Prawda leży gdzieś pomiędzy. Gaucho to pomnik analityczno-retencyjnego nadmiaru, nagrywany przez dwa lata i wykorzystujący 42 różnych muzyków. Mimo to, album jest wadliwy: nijaki Glamour Profession to przerost stylu nad treścią.

Ale na Gaucho są też świetne piosenki. Utwór tytułowy jest hipnotyzujący, a w porywającym Hey Nineteen, Fagen sprawia, że obskurny podryw brzmi magicznie: 'The Cuervo Gold/The fine Colombian/Make tonight a wonderful thing.’View Deal

Nocny motyl – Warner Bros, 1982

Pierwszy solowy album Donalda Fagena, wydany rok po rozstaniu z grupą Dan, był równie gładki i swingujący jak najlepsze dokonania zespołu. Od tego czasu nagrał jeszcze trzy inne solowe płyty, ale The Nightfly jest wciąż największą – sprzedaną w milionach egzemplarzy – i najlepszą.

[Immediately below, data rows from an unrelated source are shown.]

/-- The page a fragment makes of `p`; `none` where it breaks R380. -/
def Page.take (p : Page) (f : PageFrag) : Option Page :=
  if p.lines ≠ f.lines ∨ p.medium ≠ f.medium ∨ p.mask ≠ f.planes % 64 ∨ p.carry ≠ natBit f.flags 0 then none
  else
    let q := (p.plane? f.plane).getD { station := f.plane, pitch := f.pitch, bands := [] }
    if q.pitch ≠ f.pitch then none
    else match addBands q.bands f.firstBand f.entries with
      | none => none
      | some bs =>
        let rest := p.planes.filter (fun (x : Plane) => x.station != f.plane)
        let p1 := { p with planes := insertBy (fun (x : Plane) => (x.station : Int)) { q with bands := bs } rest,
                           complete := p.complete || natBit f.flags 1 }
        if p1.complete && !p1.whole then none else some p1

/-- The page a first fragment begins: its source is the page before it in pick order, fixed now (R134). -/
def Job.newPage (j : Job) (f : PageFrag) : Page :=
  { page := f.page, lines := f.lines, medium := f.medium, mask := f.planes % 64, carry := natBit f.flags 0,
    source := j.nextSource,
    complete := false, relAsked := false, released := false, picked := false, planes := [] }

/-- R380: a fragment is added to its page. -/
def doPageDesc (f : PageFrag) (s : State) : Rsp :=
  match s.job? f.job with
  | none => nak s sBadState
  | some j =>
    if j.closed then nak s sBadState
    else match j.page? f.page with
      | none =>
        if !fragOk f then nak s sCheck
        else match (j.newPage f).take f with
          | none => nak s sCheck
          | some p => ack (s.modJob f.job (fun (x : Job) => { x with pages := x.pages ++ [p] })) []
      | some p0 =>
        if p0.relAsked then nak s sBadState
        else if !fragOk f then nak s sCheck
        else match p0.take f with
          | none => nak s sCheck
          | some p => ack (s.modPage f.job f.page (fun _ => p)) []

/-- Received bytes with a part laid over them, in ascending offset. -/
def layPart (got : List (Nat × Byte)) (off : Nat) (data : List Byte) : List (Nat × Byte) :=
  got.filter (fun e => decide (e.1 < off)) ++ ((upTo data.length).map (· + off)).zip data ++
    got.filter (fun e => decide (off + data.length ≤ e.1))

/-- R94, R139, R148, R381: a part of a band. `raw`: it came as BAND_RAW. -/
def doBandPart (raw : Bool) (p : BandPart) (s : State) : Rsp :=
  let r : BandRef := { job := p.job, page := p.page, plane := p.plane, band := p.band }
  let gone := match s.page? p.job p.page with | some x => x.relAsked | none => false
  if raw && !(upTo 8).any s.chsServ then nak s sNoRes
  else if gone then nak s sBadState
  else match s.band? r, s.plane? p.job p.page p.plane with
    | some b, some q =>
      let size := if raw then b.rawLen q.pitch else b.compLen
      if raw != (b.compLen == 0) || decide (size < p.off + p.data.length) then nak s sCheck
      else if b.res != .absent || b.handed then ack s []
      else
        let got := layPart b.got p.off p.data
        if s.pageCap < s.pageUsed + (got.length - b.got.length) then nak s sNoRes
        else if got.length < size then ack (s.modBand r (fun (x : Band) => { x with got := got })) []
        else if raw then
          let s1 := s.modBand r (fun (x : Band) => { x with got := [], raw := got.map (·.2), handed := true })
          ack { s1 with codec := { s1.codec with rawQ := s1.codec.rawQ ++ [r] } } []
        else
          ack (((s.modBand r (fun (x : Band) => { x with got := [], stream := got.map (·.2) })).setRes r .inPageStore).hostDone b.compLen) []
    | _, _ => nak s sCheck

/-- R95, R379: pages are asked to be released; the release takes effect when no admitted sheet uses them. -/
def doPageRelease (job page : Nat) (s : State) : Rsp :=
  match s.job? job with
  | none => nak s sBadState
  | some j =>
    if page = 0xFFFF then
      ack ((s.modJob job (fun (x : Job) => { x with pages := x.pages.map (fun (y : Page) => { y with relAsked := true }) })).dueReleases) []
    else match j.page? page with
      | none => nak s sBadState
      | some _ => ack ((s.modPage job page (fun (y : Page) => { y with relAsked := true })).dueReleases) []

/-- QUERY, KIND 0 (R382): the global status registers. -/
def State.kind0 (s : State) : List Byte :=
  ([0x0, 0x10, shtB + 0x20, shtB + 0x3C, thmB, memB + 4, brgB + 4, timB + 0x20, lnkB + 8].map s.peek).flatMap wordBytes

def doQueryGlobal (s : State) : Rsp := status s (0 :: s.kind0)

/-- QUERY, KIND 1 (R382): the 16 token records. -/
def doQueryTokens (s : State) : Rsp := status s (1 :: s.sched.toks.flatMap (fun (t : Token) => t.words.flatMap wordBytes))

/-- Bands of plane `k` in each residency state. -/
def Page.resCounts (p : Page) (k : Nat) : List Nat :=
  let bs := match p.plane? k with | some q => q.bands | none => []
  (upTo 6).map (fun c => bs.countP (fun (b : Band) => b.res.code == c))

/-- QUERY, KIND 2 (R382): the residency counts of a page, plane by plane. -/
def doQueryResidency (job page : Nat) (s : State) : Rsp :=
  match s.page? job page with
  | none => nak s sBadState
  | some p => status s (2 :: ((upTo 6).flatMap p.resCounts).flatMap (leBytes 2))
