-- ==== Sys2Proof/Machine/Degrade.lean ====
section
/-! DEFINITION. Units that leave service or come back while sheets are printed (R31 to R35, R108): the commands after which the fastest permitted
step is checked at once. -/
namespace Sys2Proof.Machine

/-- R161, R163, R184, R210: an edge on SCN_SOS. A mask set chosen at a sheet boundary can change STEP_FLOOR (R108, R175). -/
def execSosEdge (n : Nat) (e : SosEdge) (s : State) : Ans :=
  if s.inReset || s.id.stations ≤ n then .next s
  else if ((s.sosEdge n e).st n).setIn = (s.st n).setIn then .next (s.sosEdge n e)
  else .next ((s.sosEdge n e).recheck)

/-- R183, R433: a station that images nothing applies its waiting copies one CORE clock after the write. -/
def execShadowApplyIdle (n : Nat) (s : State) : Ans :=
  if s.inReset || s.id.stations ≤ n || (s.st n).img.isSome then .next s else .next ((s.stnBoundary n).recheck)

/-- R155, Table 1.7: a cast leaves service; with its last cast a station is lost, and its sheet is carried out as waste with cause VIDEO_LOST
(DEDUCED, log entry 107). -/
def execCastOutOfService (n : Nat) (s : State) : Ans :=
  if s.inReset || s.id.casts ≤ n || !(s.cast n).inServ then .next s
  else
    let s1 := s.unitMemBad.castOut n
    let s2 := if s1.castsUp (n / 2) = 0 then s1.stopImaging (n / 2) else s1
    .next s2.recheck

/-- R218 to R225, Table 9.4: a status frame from the laser driver of station `n`; lanes that drop may lower the permitted step (R108, R222). -/
def execStatusFrame (n : Nat) (bytes : List Byte) (s : State) : Ans := 
  if ((s.statusFrame n bytes).lk n).laneUp = (s.lk n).laneUp then .next (s.statusFrame n bytes) else .next ((s.statusFrame n bytes).recheck)

/-- R227: BLK_n_CTRL.EN is cleared. -/
def execLinkDisable (n : Nat) (s : State) : Ans := 
  if ((s.linkDisable n).lk n).laneUp = (s.lk n).laneUp then .next (s.linkDisable n) else .next ((s.linkDisable n).recheck)

end Sys2Proof.Machine
end

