/-- A stalled chisel resumes or has its context saved, a saved context is restored, and a chisel leaves service (R146, R148, R156). A stalled chisel
resumes at the same bit. After the save it is free, and the record of 64 words in the lowest free place holds KIND 3, its band, its stream and the
bytes it has emitted, with at most 63 bits pending. A restore puts the band on the lowest-numbered idle chisel at that byte and frees the context. A
chisel that leaves service gives its band back to the front of the queue, and its event is raised. Where there is no stall, no free place, no such
context, no idle chisel or no chisel in service, nothing changes. -/
def Obligations.ChiselContexts : Prop :=
  (∀ (s : State) (n : Nat), (s.chs n).st = .stalled → Gives (.chiselResume n) s fun t =>
      t = s.modChs n (fun c => { c with st := .matching })) ∧
  (∀ (s : State) (n : Nat), (s.chs n).st ≠ .stalled → Gives (.chiselResume n) s fun t => t = s) ∧
  (∀ (s : State) (n ix : Nat) (r : BandRef) (b : Band) (q : Plane), s.inReset = false → n < s.codec.chisels.length → (s.chs n).ref = some r →
      (s.chs n).st = .stalled → (upTo 128).find? (fun i => !s.codec.saved.any (fun x => x.ix == i)) = some ix → s.band? r = some b →
      s.plane? r.job r.page r.plane = some q → Gives (.chiselContextSave n) s fun t =>
        (t.chs n).st = .idle ∧ (t.chs n).ref = none ∧ (t.chs n).ctx = ix ∧ (∀ m, m ≠ n → t.chs m = s.chs m) ∧ t.free = s.free + 1 ∧
        (∃ c, t.codec.saved = s.codec.saved ++ [c] ∧ c.ix = ix ∧ c.kind = 3 ∧ c.ref = r ∧ c.stream = (s.chs n).stream ∧ c.words.length = 64 ∧
          c.words.getD 9 0 = wd (s.chs n).emitted ∧ c.words.getD 13 0 = wd r.job ∧ (c.words.getD 7 0).toNat ≤ 63) ∧
        t.jobs = s.jobs ∧ t.regs = s.regs ∧ t.sched = s.sched) ∧
  (∀ (s : State) (n : Nat), ((s.chs n).ref = none ∨ (s.chs n).st ≠ .stalled ∨ (upTo 128).find? (fun i => !s.codec.saved.any (fun x => x.ix == i)) = none) →
      Gives (.chiselContextSave n) s fun t => t = s) ∧
  (∀ (s : State) (n ix : Nat) (c : SavedCtx), n < s.codec.chisels.length → s.codec.saved.find? (fun x => x.ix == ix) = some c →
      (upTo 8).find? (fun n => s.chsServ n && (s.chs n).st == .idle) = some n → Gives (.contextRestore ix) s fun t =>
        (t.chs n).st = .matching ∧ (t.chs n).ref = some c.ref ∧ (t.chs n).stream = c.stream ∧ (t.chs n).emitted = (c.words.getD 9 0).toNat ∧
        (∀ m, m ≠ n → t.chs m = s.chs m) ∧ t.codec.saved = s.codec.saved.filter (fun y => y.ix != ix) ∧ t.jobs = s.jobs ∧ t.regs = s.regs ∧
        t.sched = s.sched) ∧
  (∀ (s : State) (ix : Nat), (s.codec.saved.find? (fun x => x.ix == ix) = none ∨ (upTo 8).find? (fun n => s.chsServ n && (s.chs n).st == .idle) = none) →
      Gives (.contextRestore ix) s fun t => t = s) ∧
  (∀ (s : State) (n : Nat), s.inReset = false → n < 8 → n < s.codec.chisels.length → s.chsServ n = true → Gives (.chiselOutOfService n) s fun t =>
      (t.chs n).st = .out ∧ (t.chs n).ref = none ∧ (∀ m, m ≠ n → t.chs m = s.chs m) ∧ t.codec.casts = s.codec.casts ∧
      t.codec.rawQ = (match (s.chs n).ref with | some r => [r] | none => []) ++ s.codec.rawQ ∧ t.evFlag (120 + n) = true ∧ t.jobs = s.jobs ∧
      t.sched = s.sched) ∧
  (∀ (s : State) (n : Nat), s.chsServ n = false → Gives (.chiselOutOfService n) s fun t => t = s)

/-- Sensors and domains at a thermal tick, digital sensors, recovery, and the steps of a ladder (R321 to R329). At a tick a sensor in use with a condition
of R324 is broken and counts as hot; one without, not broken, takes the temperature it gives and its flags by threshold and hysteresis; a broken one
counts the tick as good. A thermistor is open at code 4,064, shorted at 32, else at R322's temperature. A domain is in WARN where a sensor of it is,
and enters or leaves its CRIT hold with the event. A digital read of right parity is taken. A broken sensor with 10 good ticks counts again. When a
dwell has run, the computed step of a domain in WARN rises by one to at most 7, that of a domain below falls by one, and a new count begins. -/
def Obligations.SensorsAndLadders : Prop :=
  (∀ (s : State) (i : ThermIn) (k : Nat), s.inReset = false → k < 46 → s.thm.sensors.length = 46 → s.sensUsed k = true → (s.sensRead k i).2.2 ≠ 0 →
      Gives (.thermalTick i) s fun t =>
        (t.sens k).broken = true ∧ (t.sens k).why = (s.sensRead k i).2.2 ∧ (t.sens k).good = 0 ∧ (t.sens k).hiWarn = true ∧ (t.sens k).hiCrit = true ∧
        (t.sens k).lowWarn = false ∧ (t.sens k).lowCrit = false ∧ (t.sens k).raw = (s.sensRead k i).1 ∧
        ((s.sens k).broken = false → t.evFlag 19 = true)) ∧
  (∀ (s : State) (i : ThermIn) (k : Nat), s.inReset = false → k < 46 → s.thm.sensors.length = 46 → s.sensUsed k = true → (s.sensRead k i).2.2 = 0 →
      (s.sens k).broken = false → Gives (.thermalTick i) s fun t =>
        (t.sens k).broken = false ∧ (t.sens k).raw = (s.sensRead k i).1 ∧ (t.sens k).temp = (s.sensRead k i).2.1 ∧
        ((t.sens k).hiWarn = true ↔ s.sf (thmA k 0xC) 0 16 ≤ (s.sensRead k i).2.1 ∨
          ((s.sens k).hiWarn = true ∧ s.sf (thmA k 0xC) 0 16 - (s.f (thmA k 0) 16 8 : Nat) ≤ (s.sensRead k i).2.1)) ∧
        ((t.sens k).hiCrit = true ↔ s.sf (thmA k 0xC) 16 16 ≤ (s.sensRead k i).2.1 ∨
          ((s.sens k).hiCrit = true ∧ s.sf (thmA k 0xC) 16 16 - (s.f (thmA k 0) 16 8 : Nat) ≤ (s.sensRead k i).2.1)) ∧
        ((t.sens k).lowCrit = true ↔ (s.sensRead k i).2.1 ≤ s.sf (thmA k 8) 0 16 ∨
          ((s.sens k).lowCrit = true ∧ (s.sensRead k i).2.1 ≤ s.sf (thmA k 8) 0 16 + (s.f (thmA k 0) 16 8 : Nat)))) ∧
  (∀ (s : State) (i : ThermIn) (k : Nat), s.inReset = false → k < 46 → s.thm.sensors.length = 46 → s.sensUsed k = true → (s.sensRead k i).2.2 = 0 →
      (s.sens k).broken = true → Gives (.thermalTick i) s fun t =>
        (t.sens k).broken = true ∧ (t.sens k).good = (s.sens k).good + 1 ∧ (t.sens k).temp = (s.sensRead k i).2.1) ∧
  (∀ (s : State) (i : ThermIn) (k : Nat), s.sensUsed k = false → Gives (.thermalTick i) s fun t => t.sens k = s.sens k) ∧
  (∀ (s : State) (i : ThermIn) (k c : Nat), s.sensKind k = 1 → i.codes.find? (fun e => e.1 == k) = some (k, c) → c < 4096 →
      s.sensRead k i = (c, if 4064 ≤ c ∨ c ≤ 32 then (s.sens k).temp else thermistor c (s.f (thmA k 4) 0 16) (Nat.max 1 (s.f (thmA k 4) 16 16)),
        if 4064 ≤ c then 1 else if c ≤ 32 then 2
        else if thermistor c (s.f (thmA k 4) 0 16) (Nat.max 1 (s.f (thmA k 4) 16 16)) < -500 ∨
            3500 < thermistor c (s.f (thmA k 4) 0 16) (Nat.max 1 (s.f (thmA k 4) 16 16)) then 3 else 0)) ∧
  (∀ (s : State) (i : ThermIn) (d : Nat), s.inReset = false → d < 15 → s.thm.ladders.length = 15 → Gives (.thermalTick i) s fun t =>
        (t.lad d).warn = (t.domSens d).any (fun k => (t.sens k).hiWarn) ∧
        ((t.domSens d).any (fun k => (t.sens k).hiCrit) = true → (t.lad d).crit = true ∧
          ((s.lad d).crit = false → (t.lad d).tgt = 7 ∧ t.evFlag 17 = true)) ∧
        ((s.lad d).crit = true → (t.lad d).warn = false → (t.domSens d).any (fun k => (t.sens k).hiCrit) = false →
          (t.lad d).crit = false ∧ t.evFlag 21 = true ∧ (t.lad d).ran = 0)) ∧
  (∀ (s : State) (k bits : Nat), s.inReset = false → Gives (.digitalSensorRead k bits) s fun t =>
      t = if s.sensUsed k = false ∨ s.sensKind k ≠ 2 ∨ popCount 17 bits % 2 = 1 then s else s.modSens k (fun x => { x with raw := bits / 2 % 65536, age := 0 })) ∧
  (∀ (s : State) (k : Nat), s.inReset = false → k < s.thm.sensors.length → (s.sens k).broken = true → 10 ≤ (s.sens k).good →
      Gives (.sensorRecovered k) s fun t =>
        (t.sens k).broken = false ∧ (t.sens k).why = 0 ∧ (t.sens k).good = 0 ∧ (t.sens k).temp = (s.sens k).temp ∧ (∀ j, j ≠ k → t.sens j = s.sens j) ∧
        t.thm.ladders = s.thm.ladders) ∧
  (∀ (s : State) (k : Nat), ((s.sens k).broken = false ∨ (s.sens k).good < 10) → Gives (.sensorRecovered k) s fun t => t = s) ∧
  (∀ (s : State) (d : Nat), s.inReset = false → d < 15 → s.thm.ladders.length = 15 → (s.lad d).crit = false → (s.lad d).dwell ≤ (s.lad d).ran →
      Gives (.ladderDwellStep d) s fun t =>
        (t.lad d).tgt = (if (s.lad d).warn then Nat.min 7 ((s.lad d).tgt + 1) else (s.lad d).tgt - 1) ∧ (t.lad d).ran = 0 ∧
        (t.lad d).dwell = s.ladDwell d (s.lad d).warn ∧ ((t.lad d).tgt ≠ (s.lad d).tgt → t.evFlag 20 = true ∧ (t.lad d).limit = s.ladLimit d (t.lad d).tgt) ∧
        (∀ e, e ≠ d → t.lad e = s.lad e) ∧ t.thm.heaters = s.thm.heaters ∧ t.sched = s.sched) ∧
  (∀ (s : State) (d : Nat), (15 ≤ d ∨ (s.lad d).crit = true ∨ (s.lad d).ran < (s.lad d).dwell) → Gives (.ladderDwellStep d) s fun t => t = s)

Podczas gdy brzmienie było nowoczesne, teksty przywoływały podmiejską Amerykę lat 50-tych młodości Fagena, z ciepłem kontrastującym z emocjonalnym dystansem Dan. Z gwiazdorską obsadą muzyków (w tym Jeffem Porcaro), Fagen dostarczył zestaw nieskazitelnie dopracowanych piosenek, od I.G.Y. do New Frontier i utworu tytułowego. Nawet bez Beckera, Fagen stworzył arcydzieło.View Deal

Dobre – warte poznania

. Warte poznania

Countdown To Ecstasy – ABC, 1973

Fagen i Becker dokonali nie lada sztuczki na drugim albumie Dan. Podczas gdy Countdown To Ecstasy miał więcej rock’n’rollowego wydźwięku niż Can’t Buy A Thrill, to również wtedy na pierwszy plan wysunęły się jazzowe wpływy duetu.

Pośród bardziej rockowych utworów wyróżniają się Bodhisattva, ze swoim boogie riffem, oraz Show Biz Kids, w którym bohater gitary Rick Derringer zagrał slide. Ale nawet w tych utworach były jazzowe niuanse, a gdzie indziej ta wrażliwość była jawna w subtelnych teksturach Your Gold Teeth i Razor Boy.

Z Fagenem jako jedynym głównym wokalistą, był to silny i spójny album. Brakowało mu tylko przeboju, takiego jak Do It Again.View Deal

Katy Lied – ABC, 1975

Po sukcesie „Pretzel Logic” zespół zyskał tak dużą popularność, że następna płyta została uznana za złotą w USA, mimo że jej dwa single nie przyciągnęły uwagi. Black Friday, swawolna rockowa piosenka, osiągnęła szczyt na poziomie 37, a spokojny Bad Sneakers nie zdołał przebić się do Top 100.

To właśnie głębokie cięcia sprawiają, że Katy Lied jest ulubionym utworem wśród koneserów Dana: Doctor Wu, jazzowa melodia gładka jak szkło, i Your Gold Teeth II, z bezwysiłkowo chłodnym groovem, który jest w sam raz na kieszeń. Za swingowanie tych utworów odpowiedzialny był perkusista Jeff Porcaro, który już w wieku 20 lat jest mistrzem w swojej sztuce. Z kolei debiutujący z Danem Michael McDonald wniósł do miksu odrobinę soulu.View Deal

Two Against Nature – Giant, 2000

To był długi czas. Minęło dwadzieścia lat, odkąd Fagen i Becker nagrali nowy album Steely Dan. Minęło siedem lat, odkąd ponownie połączyli siły i zaczęli koncertować. A jednak na „Two Against Nature” kontynuują to, co zapoczątkował album „Gaucho” z 1980 roku.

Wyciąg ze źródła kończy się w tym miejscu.